The Physical Design (PD) pertains to the assessment of the load, disk space requirement, memory requirement, access and speed requirements etc for the GIS. Much of these pertain to the hardware platform on which the GIS will operate. There are no standards on PD aspects available and much of the design has to be based on experience. However, some of the key issues are as follows:

a) Disk space requirement is a major concern for GIS database designers. The paradigm THERE IS NO END TO A GIS DATABASE sums it up all as most GIS databases have realised how fast their disk space estimates have gone awry. As an illustration of this aspect, the Bharatpur database takes up about 54 MB space for the actual data. Any further integrated analysis which would create intermediate outputs would take anywhere between 3-4 times the normal space. Thus, experience shows that for a district database a 300 MB disk is just sufficient and a higher disk space would be appropriate. The differences in space utilisation of different GIS packages is reflected in a benchmark application run on PC-ARC/INFO and ISROGIS packages. The PC-ARC/INFO utilised 26.84 MB space while for the same dataset the ISROGIS utilised 35.22 MB [Rao et al, 1993]. This is to illustrate the range of space utilisation variation.

b) Load of database is also difficult to determine as there is no way of estimating the number of points, line, polygons in each spatial element. However, broad guidelines could be evolved and estimates made. For example, the National Capital Region Planning Board (NCRPB) have adopted a two way categorisation of spatial elements - three-level qualitative density based categorisation of maps and two-level full or partial coverage based categorisation for the 67 maps covering the NCR. Based upon this the total spatial maps to be organised is estimated as 657 map sheets.

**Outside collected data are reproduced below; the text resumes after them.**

/-- ROW_REPLY in ROW_HOLD (R120, R121): ACCEPT opens the next row and goes on knotting where the cause set is empty, and
goes to HALTED with STOP where it is not; where the panel's end is pending it ends the panel done first (R110), and then a
next panel starts, or its start is refused and the loom goes to STANDBY, or the loom halts under the causes it has or, where
that panel completes the lot (R44), under LOT_END; ABANDON rejects the panel and withdraws its start. Out of ROW_HOLD both
are refused, and so is a station that is no loom. The order of the stations under LOT_END is the model's choice (assumption
log 7). -/
def Obligations.RowRepliesEndTheHold : Prop :=
  (∀ (p : Port) (i : Sta) (s : State), Listens p s → Steers p i s → i ≠ loomSta 0 → i ≠ loomSta 1 →
    OnlyAnswers p 0x43 .outOfRange [] (.rowReplyAccept p (staByte i)) s ∧
      OnlyAnswers p 0x43 .outOfRange [] (.rowReplyAbandon p (staByte i)) s) ∧
  ∀ (p : Port) (m : Loom) (s : State), Listens p s → Steers p (loomSta m) s →
    let i := loomSta m
    let r := s.station i
    let q := s.loom m
    let a := validArrival p s
    (r.state ≠ .rowHold →
      OnlyAnswers p 0x43 .wrongState [] (.rowReplyAccept p (staByte i)) s ∧
        OnlyAnswers p 0x43 .wrongState [] (.rowReplyAbandon p (staByte i)) s) ∧
    (r.state = .rowHold → q.endPending = false → r.causes = 0 →
      let o : RowOrder := { panel := q.panel, row := q.row, first := q.first, last := q.last }
      Answers p 0x43 .ok ([1, 1] ++ bytesOf 2 o.panel ++ bytesOf 3 o.row ++ bytesOf 1 o.first ++ bytesOf 1 o.last)
        (.rowReplyAccept p (staByte i)) s
        ((writeStation i { r with state := .knotting } a).setLoom m
          { q with openRow := true, lastAnswer := some (.next, some o) })) ∧
    (r.state = .rowHold → q.endPending = false → r.causes ≠ 0 →
      Answers p 0x43 .ok [2, 0, 0, 0, 0, 0, 0, 0, 0] (.rowReplyAccept p (staByte i)) s
        ((writeStation i { r with state := .halted } a).setLoom m { q with lastAnswer := some (.stop, none) })) ∧
    (∀ k l c, r.state = .rowHold → q.endPending = true → HasLot s k l → r.lot = some l.number → l.build = .net c →
      let ended := { q with inPanel := false, endPending := false }
      let off := { ended with lastAnswer := some (.panelEnd, none) }
      let done := raise .row (.station i) 0x600 (a.setLoom m ended)
      let counted := { l with done := l.done + 1 }
      let only := Answers p 0x43 .ok [4, 0, 0, 0, 0, 0, 0, 0, 0] (.rowReplyAccept p (staByte i)) s
      (l.done + 1 ≠ c.ordered ∨ (l.state ≠ .active ∧ l.state ≠ .held) →
        (r.causes ≠ 0 →
          only ((writeStation i { r with state := .halted } (done.setLot k (some counted))).setLoom m off)) ∧
        (r.causes = 0 → c.ordered ≤ l.started ∨ l.state = .closed →
          only ((writeStation i { r with state := .standby }
            (writeStation i { r with state := .knotting } (done.setLot k (some counted)))).setLoom m off)) ∧
        (r.causes = 0 → l.started < c.ordered → l.state ≠ .closed →
          let top := s.settings.needles[m] - 1
          let o : RowOrder :=
            { panel := min 65535 (q.panel + 1), row := 1, first := min c.first top, last := min c.last top }
          Answers p 0x43 .ok ([4, 1] ++ bytesOf 2 o.panel ++ bytesOf 3 o.row ++ bytesOf 1 o.first ++ bytesOf 1 o.last)
            (.rowReplyAccept p (staByte i)) s
            ((writeStation i { r with state := .knotting }
              (done.setLot k (some { counted with started := l.started + 1 }))).setLoom m
              { q with
                inPanel := true, endPending := false, segment := c.head, rowIn := 1, row := 1, first := o.first
                last := o.last, clampNoted := false, panel := o.panel, openRow := true
                lastAnswer := some (.panelEnd, some o) }))) ∧
      (l.done + 1 = c.ordered → l.state = .active ∨ l.state = .held → l.stations.getLsbD i.val = true →
        only ((writeStation i { r with state := .halted, causes := r.causes ||| 0x100 }
          (raiseOnAll l.stations .lotEnd
            (raise .lot (.lot l.number) 0x205 (done.setLot k (some { counted with state := .complete }))))).setLoom m
          off))) ∧
    ∀ k l, r.state = .rowHold → HasLot s k l → r.lot = some l.number →
      Answers p 0x43 .ok [2, 0, 0, 0, 0, 0, 0, 0, 0] (.rowReplyAbandon p (staByte i)) s
        ((writeStation i { r with state := if r.causes = 0 then .standby else .halted }
          (raise .row (.station i) 0x601
            (a.setLot k (some { l with started := l.started - 1, rejected := min 255 (l.rejected + 1) })))).setLoom m
          { q with inPanel := false, endPending := false, lastAnswer := some (.stop, none) })

/-- KNOT_FAULT_READ and NOTICE_READ take the oldest entries of the loom's list and of the asking port's queue, 1 to 4, and
answer with them (R122, R183); another count is refused. The bytes of a knot fault entry follow R177 as assumption log 9
reads it. -/
def Obligations.ReadsThatRemove : Prop :=
  ∀ (p : Port) (count : Byte) (s : State), Listens p s →
    let a := validArrival p s
    (count.toNat < 1 ∨ 4 < count.toNat →
      OnlyAnswers p 0x60 .outOfRange [] (.noticeRead p count) s ∧
        ∀ b : Byte, OnlyAnswers p 0x44 .outOfRange [] (.knotFaultRead p b count) s) ∧
    (∀ b : Byte, b ≠ 5 → b ≠ 6 → OnlyAnswers p 0x44 .outOfRange [] (.knotFaultRead p b count) s) ∧
    (1 ≤ count.toNat → count.toNat ≤ 4 →
      Answers p 0x60 .ok
        (BitVec.ofNat 8 (min count.toNat (a.queue p).length) :: ((a.queue p).take count.toNat).flatMap Entry.bytes)
        (.noticeRead p count) s (a.setQueue p ((a.queue p).drop count.toNat)) ∧
      ∀ m, Answers p 0x44 .ok
        (BitVec.ofNat 8 (min count.toNat (s.loom m).faults.length) ::
            ((s.loom m).faults.take count.toNat).flatMap KnotFault.bytes ++ [if (s.loom m).overflow then 1 else 0])
        (.knotFaultRead p (staByte (loomSta m)) count) s
        (a.setLoom m { s.loom m with faults := (s.loom m).faults.drop count.toNat, overflow := false }))

/-! ## Coiling -/

/-- CUT_DONE of the arbor that is CUTTING with CUT asserted (R147, R148, R140, R44): the coil's length, overrun and cut
time are fixed and it is PACKING with the head tag or a pending one; the lot counts it; CUT_STOP and ARBOR_BUSY leave C0;
and the next coil starts on the other arbor, or no coil starts and the LOT_END of a completed or CLOSED lot (R42, R154)
stands on C0. Refused for a station other than
K0, for a byte that names no arbor, without a lot on K0, for an arbor that is not CUTTING, and while CUT is not asserted
because the other arbor is not FREE (R144, R146). -/
def Obligations.CutDonePacksAndStarts : Prop :=
  (∀ (p : Port) (s : State), Listens p s →
    (∀ (i : Sta) (b : Byte), Steers p i s → i ≠ staK0 ∨ (b ≠ 0 ∧ b ≠ 1) →
      OnlyAnswers p 0x58 .outOfRange [] (.cutDone p (staByte i) b) s) ∧
    (Steers p staK0 s → ∀ id : ArborId,
      let cmd := Instr.cutDone p (staByte staK0) (BitVec.ofNat 8 id.code)
      ((s.station staK0).lot = none → OnlyAnswers p 0x58 .wrongState [] cmd s) ∧
      ((∀ c, s.arbor id ≠ .busy .cutting c) → OnlyAnswers p 0x58 .wrongState [] cmd s) ∧
      (cutLine s = false → OnlyAnswers p 0x58 .wrongState [] cmd s) ∧
      (∀ c, s.arbor id = .busy .cutting c → (cutLine s = true ↔ s.arbor id.other = .free)))) ∧
  ∀ (p : Port) (id : ArborId) (c : Coil) (k : Slot) (l : Lot) (r : RopeLot) (s : State),
    Listens p s → Steers p staK0 s → (s.station staK0).lot ≠ none → s.arbor id = .busy .cutting c →
    s.arbor id.other = .free → HasLot s k l → c.lot = l.number → l.build = .rope r → s.rope = some r →
    let tag := match s.coiler.tags with | t :: _ => some t | [] => c.tag
    let clock := BitVec.ofNat 32 s.nowMs
    let packed : Coil :=
      { c with
        length := ⟨c.length.mm, 0⟩
        overrun := if c.remnant then 0 else c.length.mm - r.coilLen * 1000
        cut := some clock
        tag := tag }
    let counted := { l with produced := min 4294967295 (l.produced + c.length.mm), done := l.done + 1 }
    let c0 := s.station staC0
    ∃ u, Answers p 0x58 .ok [] (.cutDone p (staByte staK0) (BitVec.ofNat 8 id.code)) s u ∧
      u = { s with
        stations := u.stations, twists := u.twists, lots := u.lots, coiler := u.coiler, meter := u.meter
        ports := u.ports, queues := u.queues } ∧
      u.arbor id = .busy .packing packed ∧ u.coiler.tags = s.coiler.tags.tail ∧
      u.coiler.outbound = s.coiler.outbound ∧
      (l.started < r.ordered → l.state ≠ .closed → l.done + 1 ≠ r.ordered →
        u.arbor id.other = .busy .winding ((s.seedIds r).foldl Coil.addBobbin
          { tag := none, lot := l.number, seq := l.started + 1, length := ⟨0, 0⟩, overrun := 0
            source := if s.meter.stall then .capstan else .wheel
            slip := none, slipFlag := false, minF := none, maxF := none, drift := 0, shortfall := ⟨0, 0⟩, bobbins := []
            overflow := false, remnant := false, start := clock, cut := none }) ∧
        u.meter = { s.meter with slipOpen := !s.meter.stall, winCap := 0, winWheel := 0 } ∧
        u.lots = s.lots.set k (some { counted with started := l.started + 1 }) ∧
        u.station staC0 = emptied staC0 (c0.causes &&& 0x9FF) c0 ∧ (∀ i, i ≠ staC0 → u.station i = s.station i)) ∧
      (l.started = r.ordered → l.done + 1 = r.ordered → l.state = .active ∨ l.state = .held →
        u.arbor id.other = .free ∧ u.meter = { s.meter with slipOpen := false, winCap := 0, winWheel := 0 } ∧
        u.lots = s.lots.set k (some { counted with state := .complete }) ∧
        hasCause (u.station staC0).causes .lotEnd = true ∧ hasCause (u.station staC0).causes .cutStop = false ∧
        hasCause (u.station staC0).causes .arborBusy = false) ∧
      (l.state = .closed →
        u.arbor id.other = .free ∧ u.meter = { s.meter with slipOpen := false, winCap := 0, winWheel := 0 } ∧
        u.lots = s.lots.set k (some counted) ∧ (u.station staC0).causes = c0.causes &&& 0x9FF ||| 0x100 ∧
        (c0.state = .halted ∨ c0.state = .runDown → (u.station staC0).state = c0.state) ∧
        ∀ i, i ≠ staC0 → u.station i = s.station i)

/-- PACK_DONE and COIL_TAKE (R144, R146, R149, R152, R153): a tagged coil is posted with its notices and frees its arbor,
which takes ARBOR_BUSY from C0 where the other arbor is CUTTING, or waits in POSTING for room; a take hands over the
oldest record and posts the coil that waited. -/
def Obligations.PackAndTakePostCoils : Prop :=
  ∀ (p : Port) (s : State), Listens p s →
    let a := validArrival p s
    let c0 := s.station staC0
    let post := fun (id : ArborId) (w : Coil) (list : List Coil) =>
      let k := { s.coiler with outbound := list ++ [w] }.setArbor id .free
      let u := raise .coilPosted (.lot w.lot) (BitVec.ofNat 16 w.seq) { a with coiler := k }
      let v :=
        if s.settings.listHigh ≤ list.length + 1 ∧ s.settings.disable.getLsbD 10 = false then
          raise .list (.station staK0) (BitVec.ofNat 16 (list.length + 1)) u
        else u
      if (s.arbor id.other).isCutting = true ∧ hasCause c0.causes .arborBusy = true then
        writeStation staC0 (emptied staC0 (c0.causes &&& 0xBFF) c0) v
      else v
    (∀ (i : Sta) (b : Byte), Steers p i s → i ≠ staK0 ∨ (b ≠ 0 ∧ b ≠ 1) →
      OnlyAnswers p 0x58 .outOfRange [] (.packDone p (staByte i) b) s) ∧
    (Steers p staK0 s → (s.station staK0).lot = none → ∀ id : ArborId,
      OnlyAnswers p 0x58 .wrongState [] (.packDone p (staByte staK0) (BitVec.ofNat 8 id.code)) s) ∧
    (Steers p staK0 s → (s.station staK0).lot ≠ none → ∀ id,
      let cmd := Instr.packDone p (staByte staK0) (BitVec.ofNat 8 id.code)
      ((∀ c, s.arbor id ≠ .busy .packing c) → OnlyAnswers p 0x58 .wrongState [] cmd s) ∧
      ∀ c, s.arbor id = .busy .packing c →
        (c.tag = none → OnlyAnswers p 0x58 .tagPending [] cmd s) ∧
        (c.tag ≠ none → s.coiler.outbound.length < 12 → Answers p 0x58 .ok [] cmd s (post id c s.coiler.outbound)) ∧
        (c.tag ≠ none → 12 ≤ s.coiler.outbound.length →
          Answers p 0x58 .ok [] cmd s
            (raise .coilWait (.station staK0) 0x603 (a.setArbor id (.busy .posting c))))) ∧
    (s.coiler.outbound = [] → OnlyAnswers p 0x5A .listEmpty [] (.coilTake p) s) ∧
    ∀ c rest, s.coiler.outbound = c :: rest →
      ((∀ id w, s.arbor id ≠ .busy .posting w) →
        Answers p 0x5A .ok c.bytes (.coilTake p) s { a with coiler := { s.coiler with outbound := rest } }) ∧
      ∀ id w, s.arbor id = .busy .posting w → (∀ v, s.arbor id.other ≠ .busy .posting v) →
        Answers p 0x5A .ok c.bytes (.coilTake p) s (post id w rest)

c) Access and speed requirements are more oriented towards the ability to handle large and dense maps rather that the time involved in processing. The GIS applications are not real-time applications and thus the access time or speed becomes a secondary aspect. A benchmark study on PC-ARC/INFO and ISROGIS has sown that the time taken for an overall application - consisting of various steps is 11.5 hrs and 7.5 hours respectively [Rao et al, 1993]. The point to be noted is that even though there is a 4 hrs difference the implication on the application is not driven by the difference as it is not real-time. d) File and data organisation in GIS is an activity which is taken care of by the GIS package itself and no design aspects need be considered for the physical organisation of files. Each GIS package has its own file system organisation which could be either a single file or a set of files and are transparent to the user.